Donald Trump is looking to shutter the Department of Education—once he can figure out a way to smooth over the politics of such a dramatic move.
Earlier Thursday, it was reported that he would sign an executive order directing the DOE’s new head, former World Wrestling Entertainment CEO Linda McMahon, to dismantle the $268 billion department. “The Federal bureaucratic hold on education must end,” read a draft of the order obtained by ABC News. “The Department of Education’s main functions can, and should, be returned to the States.” Multiple outlets reported the president could sign the order as early as Thursday afternoon.
But White House press secretary Karoline Leavitt called the reports “fake news” later Thursday morning, saying the president was “NOT signing an Executive Order on the Department of Education today.”
That last word was key: ABC News later reported that Trump and McMahon still aim to kill the department, but they postponed the planned signing on Thursday due to “concern among top administration officials about the blowback the order would receive and the lack of messaging in place ahead of the rollout,” especially “how the administration would answer questions about how the executive order would impact the school lunch program along with other programs that could no longer exist.”
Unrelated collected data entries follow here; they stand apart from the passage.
theorem State.failTenants_kept {a1} (h : s.Kept q w) :
    (State.failTenants s a1).Kept q w := by
  unfold State.failTenants
  repeat' first
    | with_reducible assumption
    | (intro)
    | (extract_lets +onlyGivenNames x; clear_value x; rename' x => x1)
    | with_reducible apply State.holdFailure_kept
    | with_reducible apply State.declare_kept
    | with_reducible apply Kept.ite
    | with_reducible apply Kept.foldl
    | split

theorem execEngineReadmitted_kept {a0} (h : s.Kept q w) :
    KeptOut q w (execEngineReadmitted a0 s) := by
  unfold execEngineReadmitted
  repeat' first
    | with_reducible assumption
    | (extract_lets +onlyGivenNames x; have hx : State.Kept q w x := ?_; (on_goal 2 => unfold x; clear x); clear_value x; rename' x => x1)
    | (extract_lets +onlyGivenNames x; clear_value x; rename' x => x1)
    | with_reducible apply State.setBit_kept
    | with_reducible apply State.setRstEng_kept
    | with_reducible apply State.grantCredits_kept
    | with_reducible apply State.setLock_kept
    | with_reducible apply State.tell_kept
    | with_reducible apply State.setEState_kept
    | with_reducible apply State.tellRing_kept
    | with_reducible apply State.secNotice_kept
    | with_reducible apply State.setRing_kept
    | with_reducible apply Kept.next
    | with_reducible apply Kept.iteOut
    | (simp only [Kept.mk_iff]; with_reducible apply Kept.toF)
    | split

theorem execFabricRingFault_kept {a0} {a1} {a2} (h : s.Kept q w) :
    KeptOut q w (execFabricRingFault a0 a1 a2 s) := by
  unfold execFabricRingFault
  repeat' first
    | with_reducible assumption
    | (extract_lets +onlyGivenNames x; have hx : State.Kept q w x := ?_; (on_goal 2 => unfold x; clear x); clear_value x; rename' x => x1)
    | (extract_lets +onlyGivenNames x; clear_value x; rename' x => x1)
    | with_reducible apply State.setFld_kept
    | with_reducible apply State.setRing_kept
    | with_reducible apply State.count_kept
    | with_reducible apply State.tellRing_kept
    | with_reducible apply State.secNotice_kept
    | with_reducible apply State.startRingTest_kept
    | with_reducible apply Kept.next
    | with_reducible apply Kept.ite
    | with_reducible apply Kept.iteOut

theorem State.badWord_kept {a1} {a2} (h : s.Kept q w) :
    (State.badWord s a1 a2).Kept q w := by
  unfold State.badWord
  repeat' first
    | with_reducible assumption
    | (extract_lets +onlyGivenNames x; clear_value x; rename' x => x1)
    | with_reducible apply State.failTenants_kept
    | with_reducible apply State.cancelMove_kept
    | with_reducible apply State.giveUpMirrorMove_kept
    | with_reducible apply State.loseMirror_kept
    | with_reducible apply Kept.ite

theorem State.retire_kept {a1} (h : s.Kept q w) :
    (State.retire s a1).Kept q w := by
  unfold State.retire
  repeat' first
    | with_reducible assumption
    | with_reducible apply State.tell_kept
    | with_reducible apply State.setFld_kept
    | with_reducible apply State.setEState_kept

theorem State.eccRead_kept {a1} {a2} {a3} (h : s.Kept q w) :
    (State.eccRead s a1 a2 a3).Kept q w := by
  unfold State.eccRead
  repeat' first
    | with_reducible assumption
    | (extract_lets +onlyGivenNames x; have hx : State.Kept q w x := ?_; (on_goal 2 => unfold x; clear x); clear_value x; rename' x => x1)
    | with_reducible apply State.setFld_kept
    | with_reducible apply State.count_kept
    | with_reducible apply State.badWord_kept
    | with_reducible apply State.setBit_kept
    | (simp only [Kept.mk_iff]; with_reducible apply Kept.toF)
    | split

theorem execScrubRead_kept {a0} {a1} {a2} (h : s.Kept q w) :
    KeptOut q w (execScrubRead a0 a1 a2 s) := by
  unfold execScrubRead
  repeat' first
    | with_reducible assumption
    | (extract_lets +onlyGivenNames x; have hx : State.Kept q w x := ?_; (on_goal 2 => unfold x; clear x); clear_value x; rename' x => x1)
    | (extract_lets +onlyGivenNames x; clear_value x; rename' x => x1)
    | with_reducible apply State.count_kept
    | with_reducible apply State.setScrub_kept
    | with_reducible apply State.eccRead_kept
    | with_reducible apply Kept.next
    | with_reducible apply Kept.ite
    | with_reducible apply Kept.iteOut

theorem execEngineWake_kept {a0} (h : s.Kept q w) :
    KeptOut q w (execEngineWake a0 s) := by
  unfold execEngineWake
  repeat' first
    | with_reducible assumption
    | with_reducible apply State.wakeEngine_kept
    | with_reducible apply Kept.next

theorem execSelftestDone_kept {a0} {a1} (h : s.Kept q w) :
    KeptOut q w (execSelftestDone a0 a1 s) := by
  unfold execSelftestDone
  repeat' first
    | with_reducible assumption
    | (extract_lets +onlyGivenNames x; clear_value x; rename' x => x1)
    | with_reducible apply State.startClear_kept
    | with_reducible apply State.setEState_kept
    | with_reducible apply State.retire_kept
    | with_reducible apply State.setRing_kept
    | with_reducible apply Kept.next
    | with_reducible apply Kept.iteOut
    | (simp only [Kept.mk_iff]; with_reducible apply Kept.toF)
    | split

/-! Pio -/

theorem State.pioSyncAll_kept {a1} (h : s.Kept q w) :
    (State.pioSyncAll s a1).Kept q w := by
  unfold State.pioSyncAll
  repeat' first
    | with_reducible assumption
    | (intro)
    | with_reducible apply State.pioSync_kept
    | with_reducible apply Kept.foldl

theorem State.groupWrite_kept {a1} {a2} (h : s.Kept q w) :
    (State.groupWrite s a1 a2).Kept q w := by
  unfold State.groupWrite
  repeat' first
    | with_reducible assumption
    | (extract_lets +onlyGivenNames x; clear_value x; rename' x => x1)
    | (simp only [Kept.mk_iff]; with_reducible apply Kept.toF)

theorem State.imemWrite_kept {a1} {a2} (h : s.Kept q w) :
    (State.imemWrite s a1 a2).Kept q w := by
  unfold State.imemWrite
  repeat' first
    | with_reducible assumption
    | (extract_lets +onlyGivenNames x; clear_value x; rename' x => x1)
    | with_reducible apply State.setWord_kept
    | (simp only [Kept.mk_iff]; with_reducible apply Kept.toF)

theorem State.txWrite_kept {a1} {a2} {a3} {a4} (h : s.Kept q w) :
    (State.txWrite s a1 a2 a3 a4).Kept q w := by
  unfold State.txWrite
  repeat' first
    | with_reducible assumption
    | (extract_lets +onlyGivenNames x; clear_value x; rename' x => x1)
    | with_reducible apply State.setPioCh_kept
    | with_reducible apply State.countNow_kept
    | with_reducible apply State.raiseNow_kept
    | with_reducible apply Kept.ite

theorem State.rxRead_kept1 {a1} {a2} (h : s.Kept q w) :
    State.Kept q w (State.rxRead s a1 a2).1 := by
  unfold State.rxRead
  repeat' first
    | with_reducible assumption
    | (extract_lets +onlyGivenNames x; clear_value x; rename' x => x1)
    | with_reducible apply State.setPioCh_kept
    | with_reducible apply State.raiseNow_kept
    | split

theorem State.rxRead_kept {a1} {a2} {s1 : State} {y} (h : s.Kept q w)
    (e : State.rxRead s a1 a2 = (s1, y)) : s1.Kept q w := by
  have := State.rxRead_kept1 (a1 := a1) (a2 := a2) h
  rwa [e] at this

theorem State.pioHold_kept {a1} {a2} {a3} (h : s.Kept q w) :
    (State.pioHold s a1 a2 a3).Kept q w := by
  unfold State.pioHold
  repeat' first
    | with_reducible assumption
    | (extract_lets +onlyGivenNames x; clear_value x; rename' x => x1)
    | with_reducible apply State.setBit_kept
    | with_reducible apply State.setPioCh_kept

theorem State.pioTick_kept {s1 : State} {a1 a2 : Nat} (h : s.Kept q w)
    (e : s.pioTick a1 a2 = some s1) : s1.Kept q w := by
  have hs : (s.pioSync a1 a2).Kept q w := State.pioSync_kept h
  unfold State.pioTick at e
  dsimp only at e
  split at e
  · exact Kept.some (State.setPioCh_kept hs) e
  · cases e

theorem runPio_kept {i : Fin 4} {j : Fin 32} {op : Nat}
    {g : State → Nat → State} (h : s.Kept q w) (hg : ∀ s v, s.Kept q w → (g s v).Kept q w) :
    KeptOut q w (runPio i j op g s) := by
  unfold runPio
  split
  · exact Kept.next h
  · rename_i e
    dsimp only
    split
    · exact Kept.next (State.settle_kept (hg _ _ (State.pioTick_kept h e)))
    · exact Kept.next h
An education leader told ABC that the pullback—however brief—marked a “tremendous victory.” However, it’s too early to celebrate. Republicans have been seeking to shutter the DOE since it was established under Jimmy Carter in 1979, and finally doing so was a key goal of Project 2025, the Heritage Foundation’s governing blueprint, which Trump claimed to “know nothing about” during the 2024 campaign, but has followed since taking office. The DOE remains under threat; it is perhaps more a question of when, and how, Trump tries to blow it up.
If he does indeed try to eliminate it through an executive order, Trump would once again be defying the separation of powers at the heart of the American system and would almost certainly face legal challenges. But if he gets his way, the end of the DOE would have enormous effects on education in the United States.
Those impacts could be particularly disastrous if the administration implements them with the care it has demonstrated in its other efforts to gut the federal government—a crusade led by Elon Musk, whose unilateral moves to radically reshape the government have made even some in the GOP anxious.
In a meeting with House Republicans on Wednesday, Musk defended his haphazard approach, which has included scrambles to rehire federal employees caught up in his mass firings. According to Politico, Musk told lawmakers that he and his administration-adjacent Department of Government Efficiency “can’t bat a thousand all the time.”
That blasé response to the chaos he’s sowed seemed sufficient enough for the Republicans present, who suggested they might move to codify his cuts through legislation—in a sense, retroactively asserting their congressional authority. “He said he’s making mistakes. He’ll correct them, but his mission is to uncover where our tax money is,” Republican Congressman Ralph Norman told Politico. “Let the chips fall where they may.”
Musk’s “let the chips fall where they may” approach also seems good enough for some of the Trump-installed agency heads, like acting Social Security Administration commissioner Leland Dudek, who told advocates that DOGE—a band of “outsiders who are unfamiliar with the nuances of SSA programs”—are effectively in control of social insurance program. “DOGE people are learning and they will make mistakes,” Dudek said, according to The Washington Post. “But we have to let them see what is going on at SSA.”
Musk’s apparent takeover of Social Security—which Americans pay into, and which more than 70 million depend on—is emblematic of his and Trump’s broader project: Taking a wrecking ball to things they don’t understand, under the flimsiest of pretenses, with little regard for the consequences their actions will have for the public they claim to be serving.
“It’s just chaos, people are terrified, and no one knows anything,” one SSA employee told the Post, “including our supervisors.”